**PROBLEM TO WORK ON:** Check each line of the records for "statements"; collect those that have it.

**Dataset excerpts:**

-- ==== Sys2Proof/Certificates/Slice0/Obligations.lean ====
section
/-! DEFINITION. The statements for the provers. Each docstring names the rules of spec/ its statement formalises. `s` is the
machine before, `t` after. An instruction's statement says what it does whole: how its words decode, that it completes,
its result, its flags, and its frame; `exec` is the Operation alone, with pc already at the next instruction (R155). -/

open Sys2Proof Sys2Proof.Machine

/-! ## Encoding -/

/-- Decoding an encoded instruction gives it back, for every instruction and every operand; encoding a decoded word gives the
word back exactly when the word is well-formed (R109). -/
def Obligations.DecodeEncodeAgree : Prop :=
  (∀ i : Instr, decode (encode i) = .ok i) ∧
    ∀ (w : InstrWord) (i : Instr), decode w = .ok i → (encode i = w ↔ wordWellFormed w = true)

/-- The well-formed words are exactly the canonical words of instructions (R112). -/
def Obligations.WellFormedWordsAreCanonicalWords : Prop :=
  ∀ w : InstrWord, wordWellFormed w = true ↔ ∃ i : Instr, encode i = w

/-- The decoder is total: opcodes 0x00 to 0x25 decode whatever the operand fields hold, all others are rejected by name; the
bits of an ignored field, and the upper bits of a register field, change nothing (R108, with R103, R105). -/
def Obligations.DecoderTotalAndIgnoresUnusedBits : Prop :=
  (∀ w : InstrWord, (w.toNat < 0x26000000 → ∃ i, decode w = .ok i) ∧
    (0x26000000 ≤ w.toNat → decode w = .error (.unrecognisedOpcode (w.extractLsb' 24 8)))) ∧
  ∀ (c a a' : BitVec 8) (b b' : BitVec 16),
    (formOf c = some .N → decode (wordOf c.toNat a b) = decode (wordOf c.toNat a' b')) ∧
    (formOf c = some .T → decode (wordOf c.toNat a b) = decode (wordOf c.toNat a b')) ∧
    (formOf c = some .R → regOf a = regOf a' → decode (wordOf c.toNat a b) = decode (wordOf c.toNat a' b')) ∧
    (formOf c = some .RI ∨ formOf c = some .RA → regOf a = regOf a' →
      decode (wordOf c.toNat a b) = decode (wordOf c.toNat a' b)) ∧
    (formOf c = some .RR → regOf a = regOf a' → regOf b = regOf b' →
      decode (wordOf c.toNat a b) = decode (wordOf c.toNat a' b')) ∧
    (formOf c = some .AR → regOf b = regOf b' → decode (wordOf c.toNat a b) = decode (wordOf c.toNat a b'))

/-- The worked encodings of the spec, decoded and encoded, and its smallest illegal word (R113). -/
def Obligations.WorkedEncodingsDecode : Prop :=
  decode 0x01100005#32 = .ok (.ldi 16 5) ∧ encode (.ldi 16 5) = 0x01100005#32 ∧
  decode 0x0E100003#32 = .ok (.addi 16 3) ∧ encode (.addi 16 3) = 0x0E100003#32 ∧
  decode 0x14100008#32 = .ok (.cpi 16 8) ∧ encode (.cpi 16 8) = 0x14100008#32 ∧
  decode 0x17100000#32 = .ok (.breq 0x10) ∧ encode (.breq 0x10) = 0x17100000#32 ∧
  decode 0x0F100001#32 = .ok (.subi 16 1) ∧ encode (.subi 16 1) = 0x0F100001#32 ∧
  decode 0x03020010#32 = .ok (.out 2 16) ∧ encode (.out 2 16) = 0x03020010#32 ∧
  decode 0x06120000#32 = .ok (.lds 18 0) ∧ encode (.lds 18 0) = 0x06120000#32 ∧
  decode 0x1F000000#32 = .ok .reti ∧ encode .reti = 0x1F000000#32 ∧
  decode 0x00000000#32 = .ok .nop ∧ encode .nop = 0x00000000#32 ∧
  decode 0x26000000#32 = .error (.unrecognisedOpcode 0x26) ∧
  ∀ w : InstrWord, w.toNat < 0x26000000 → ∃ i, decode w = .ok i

---

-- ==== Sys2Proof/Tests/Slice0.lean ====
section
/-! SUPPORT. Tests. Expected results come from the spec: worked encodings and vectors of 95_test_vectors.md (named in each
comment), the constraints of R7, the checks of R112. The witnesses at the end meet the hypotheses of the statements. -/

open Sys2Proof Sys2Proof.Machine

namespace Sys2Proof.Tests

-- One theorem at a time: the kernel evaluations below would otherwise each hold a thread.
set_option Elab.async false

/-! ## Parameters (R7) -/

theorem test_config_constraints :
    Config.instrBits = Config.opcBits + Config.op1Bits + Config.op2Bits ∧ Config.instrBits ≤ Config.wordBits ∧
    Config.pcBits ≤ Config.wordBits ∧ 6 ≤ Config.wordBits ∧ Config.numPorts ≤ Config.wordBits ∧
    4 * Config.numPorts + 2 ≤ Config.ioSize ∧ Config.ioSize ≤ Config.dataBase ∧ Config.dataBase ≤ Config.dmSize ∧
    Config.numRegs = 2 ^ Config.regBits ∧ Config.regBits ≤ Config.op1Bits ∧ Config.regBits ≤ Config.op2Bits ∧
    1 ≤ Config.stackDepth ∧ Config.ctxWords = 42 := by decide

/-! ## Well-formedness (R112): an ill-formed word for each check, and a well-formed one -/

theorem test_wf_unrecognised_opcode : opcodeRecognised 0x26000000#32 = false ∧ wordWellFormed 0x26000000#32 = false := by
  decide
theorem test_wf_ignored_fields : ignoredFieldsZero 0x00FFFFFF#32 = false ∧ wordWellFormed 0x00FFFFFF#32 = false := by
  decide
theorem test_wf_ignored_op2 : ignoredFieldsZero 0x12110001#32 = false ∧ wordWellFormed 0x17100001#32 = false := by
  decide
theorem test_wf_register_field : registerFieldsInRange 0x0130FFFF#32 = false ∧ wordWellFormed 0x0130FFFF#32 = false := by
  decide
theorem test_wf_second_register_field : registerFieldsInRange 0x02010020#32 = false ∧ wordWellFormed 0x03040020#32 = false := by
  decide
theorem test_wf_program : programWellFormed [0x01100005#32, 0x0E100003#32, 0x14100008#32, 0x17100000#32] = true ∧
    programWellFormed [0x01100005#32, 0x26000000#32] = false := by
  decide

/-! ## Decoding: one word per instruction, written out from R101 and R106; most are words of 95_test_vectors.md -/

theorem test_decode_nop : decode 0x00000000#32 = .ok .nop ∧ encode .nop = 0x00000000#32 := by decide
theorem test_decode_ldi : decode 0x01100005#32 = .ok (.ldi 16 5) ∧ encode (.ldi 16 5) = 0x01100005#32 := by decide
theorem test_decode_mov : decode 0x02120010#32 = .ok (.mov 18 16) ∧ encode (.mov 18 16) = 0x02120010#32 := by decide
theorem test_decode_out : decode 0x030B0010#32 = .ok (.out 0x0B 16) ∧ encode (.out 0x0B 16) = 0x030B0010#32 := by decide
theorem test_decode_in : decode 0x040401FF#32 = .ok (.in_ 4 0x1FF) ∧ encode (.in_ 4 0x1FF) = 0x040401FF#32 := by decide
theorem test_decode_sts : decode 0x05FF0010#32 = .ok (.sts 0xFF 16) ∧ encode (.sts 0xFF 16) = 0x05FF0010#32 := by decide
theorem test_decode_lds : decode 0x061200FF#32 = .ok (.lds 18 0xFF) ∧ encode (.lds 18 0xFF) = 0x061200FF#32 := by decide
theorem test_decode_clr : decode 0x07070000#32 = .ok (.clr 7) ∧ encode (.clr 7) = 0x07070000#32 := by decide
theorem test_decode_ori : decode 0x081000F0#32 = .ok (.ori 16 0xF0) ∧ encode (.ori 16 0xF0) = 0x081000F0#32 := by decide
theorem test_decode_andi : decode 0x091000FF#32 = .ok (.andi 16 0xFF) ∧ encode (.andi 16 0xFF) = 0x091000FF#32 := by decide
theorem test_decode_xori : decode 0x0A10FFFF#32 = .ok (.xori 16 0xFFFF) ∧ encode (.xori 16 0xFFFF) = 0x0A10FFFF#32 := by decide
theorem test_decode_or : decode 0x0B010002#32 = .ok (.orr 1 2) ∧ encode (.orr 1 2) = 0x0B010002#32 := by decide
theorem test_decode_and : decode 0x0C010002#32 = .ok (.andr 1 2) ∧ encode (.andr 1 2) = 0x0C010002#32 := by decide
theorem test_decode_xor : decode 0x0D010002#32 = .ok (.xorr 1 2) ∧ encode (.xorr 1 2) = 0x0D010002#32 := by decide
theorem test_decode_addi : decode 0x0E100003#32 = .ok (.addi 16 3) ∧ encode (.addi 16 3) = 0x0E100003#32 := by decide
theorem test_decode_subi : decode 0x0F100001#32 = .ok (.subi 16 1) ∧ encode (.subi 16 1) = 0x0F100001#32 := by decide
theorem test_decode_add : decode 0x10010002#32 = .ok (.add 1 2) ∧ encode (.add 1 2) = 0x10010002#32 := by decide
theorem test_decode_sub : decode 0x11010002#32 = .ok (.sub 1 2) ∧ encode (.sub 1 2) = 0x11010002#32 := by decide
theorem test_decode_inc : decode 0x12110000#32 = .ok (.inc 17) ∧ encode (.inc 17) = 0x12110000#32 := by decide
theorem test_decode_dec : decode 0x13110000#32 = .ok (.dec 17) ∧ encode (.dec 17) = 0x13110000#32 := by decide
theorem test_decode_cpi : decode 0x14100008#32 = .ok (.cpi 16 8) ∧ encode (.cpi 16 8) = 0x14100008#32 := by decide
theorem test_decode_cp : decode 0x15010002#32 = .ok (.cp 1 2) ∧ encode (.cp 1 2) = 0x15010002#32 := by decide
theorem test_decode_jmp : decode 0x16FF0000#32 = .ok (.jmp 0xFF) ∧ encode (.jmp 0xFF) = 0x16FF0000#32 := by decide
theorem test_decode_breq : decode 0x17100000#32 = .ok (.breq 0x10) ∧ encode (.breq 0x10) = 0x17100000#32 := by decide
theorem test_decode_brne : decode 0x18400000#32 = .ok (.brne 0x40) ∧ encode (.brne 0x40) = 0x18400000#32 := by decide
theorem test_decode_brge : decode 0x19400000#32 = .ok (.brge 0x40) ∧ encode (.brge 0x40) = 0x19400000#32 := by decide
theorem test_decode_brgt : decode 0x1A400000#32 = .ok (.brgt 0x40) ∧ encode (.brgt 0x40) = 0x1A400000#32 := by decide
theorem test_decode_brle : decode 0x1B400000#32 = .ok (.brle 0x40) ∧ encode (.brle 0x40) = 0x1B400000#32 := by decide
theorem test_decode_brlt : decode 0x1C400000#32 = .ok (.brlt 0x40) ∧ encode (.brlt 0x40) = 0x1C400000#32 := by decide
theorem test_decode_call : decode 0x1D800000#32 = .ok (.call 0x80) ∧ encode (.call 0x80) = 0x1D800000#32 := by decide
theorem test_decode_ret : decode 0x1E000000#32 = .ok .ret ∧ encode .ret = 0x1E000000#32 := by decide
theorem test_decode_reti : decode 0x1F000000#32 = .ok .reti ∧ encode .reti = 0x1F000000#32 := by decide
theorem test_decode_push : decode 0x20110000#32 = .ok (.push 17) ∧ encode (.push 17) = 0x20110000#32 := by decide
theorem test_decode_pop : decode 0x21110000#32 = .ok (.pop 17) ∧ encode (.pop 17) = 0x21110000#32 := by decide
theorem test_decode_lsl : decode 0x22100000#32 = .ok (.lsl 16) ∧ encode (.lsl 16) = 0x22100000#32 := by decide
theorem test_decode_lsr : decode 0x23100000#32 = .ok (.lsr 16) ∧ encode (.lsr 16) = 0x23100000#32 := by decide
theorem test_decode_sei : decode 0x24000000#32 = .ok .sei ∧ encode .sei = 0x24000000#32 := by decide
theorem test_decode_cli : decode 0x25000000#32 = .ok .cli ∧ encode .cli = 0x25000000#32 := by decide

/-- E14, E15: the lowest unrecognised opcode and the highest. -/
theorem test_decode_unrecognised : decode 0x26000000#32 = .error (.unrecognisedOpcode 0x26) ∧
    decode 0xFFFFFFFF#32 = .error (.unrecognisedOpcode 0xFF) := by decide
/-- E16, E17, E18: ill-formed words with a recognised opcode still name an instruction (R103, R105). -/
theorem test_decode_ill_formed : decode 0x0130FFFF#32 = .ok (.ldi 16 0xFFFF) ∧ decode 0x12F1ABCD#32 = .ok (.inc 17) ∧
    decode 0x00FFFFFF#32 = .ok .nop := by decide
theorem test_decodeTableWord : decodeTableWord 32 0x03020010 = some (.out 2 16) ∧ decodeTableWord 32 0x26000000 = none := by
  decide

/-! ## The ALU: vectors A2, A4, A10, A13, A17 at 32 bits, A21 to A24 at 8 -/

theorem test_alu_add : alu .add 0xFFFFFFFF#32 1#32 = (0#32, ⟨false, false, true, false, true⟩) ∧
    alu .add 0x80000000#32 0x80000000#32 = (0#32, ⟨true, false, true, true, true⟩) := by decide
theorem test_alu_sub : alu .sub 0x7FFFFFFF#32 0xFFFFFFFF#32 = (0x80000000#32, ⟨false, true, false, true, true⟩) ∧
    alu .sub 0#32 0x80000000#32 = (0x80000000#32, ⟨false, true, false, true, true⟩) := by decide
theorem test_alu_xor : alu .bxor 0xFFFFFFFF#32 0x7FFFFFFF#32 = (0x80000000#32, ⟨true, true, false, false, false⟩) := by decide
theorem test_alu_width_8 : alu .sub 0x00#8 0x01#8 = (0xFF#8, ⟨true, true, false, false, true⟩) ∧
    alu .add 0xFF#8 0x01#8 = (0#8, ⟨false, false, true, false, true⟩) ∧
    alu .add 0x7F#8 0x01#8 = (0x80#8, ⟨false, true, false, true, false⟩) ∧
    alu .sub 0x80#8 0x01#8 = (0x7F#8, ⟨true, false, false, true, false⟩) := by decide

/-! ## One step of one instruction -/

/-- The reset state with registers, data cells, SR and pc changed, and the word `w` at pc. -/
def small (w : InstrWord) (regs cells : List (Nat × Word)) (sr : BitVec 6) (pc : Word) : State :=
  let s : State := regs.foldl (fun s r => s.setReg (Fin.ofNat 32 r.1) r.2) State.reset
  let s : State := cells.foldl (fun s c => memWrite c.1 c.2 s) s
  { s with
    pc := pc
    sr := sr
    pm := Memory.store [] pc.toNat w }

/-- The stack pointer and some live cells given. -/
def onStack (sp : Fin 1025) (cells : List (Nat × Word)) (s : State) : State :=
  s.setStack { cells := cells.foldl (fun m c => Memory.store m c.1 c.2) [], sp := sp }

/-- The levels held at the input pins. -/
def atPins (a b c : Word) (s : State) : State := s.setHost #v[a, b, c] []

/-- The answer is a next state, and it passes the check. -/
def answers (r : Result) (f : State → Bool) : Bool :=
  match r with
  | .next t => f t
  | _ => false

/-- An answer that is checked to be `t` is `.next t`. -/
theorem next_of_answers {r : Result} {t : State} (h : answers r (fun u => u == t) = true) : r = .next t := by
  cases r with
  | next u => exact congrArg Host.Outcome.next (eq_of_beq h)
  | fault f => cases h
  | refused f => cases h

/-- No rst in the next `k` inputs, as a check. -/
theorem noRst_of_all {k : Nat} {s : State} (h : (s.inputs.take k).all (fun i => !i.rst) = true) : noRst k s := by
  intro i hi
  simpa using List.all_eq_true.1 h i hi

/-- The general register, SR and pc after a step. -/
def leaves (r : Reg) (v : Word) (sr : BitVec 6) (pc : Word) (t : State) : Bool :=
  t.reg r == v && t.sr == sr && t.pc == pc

**EXERCISE RESULT:**
/-! DEFINITION. The statements for the provers. Each docstring names the rules of spec/ its statement formalises. `s` is the
comment), the constraints of R7, the checks of R112. The witnesses at the end meet the hypotheses of the statements. -/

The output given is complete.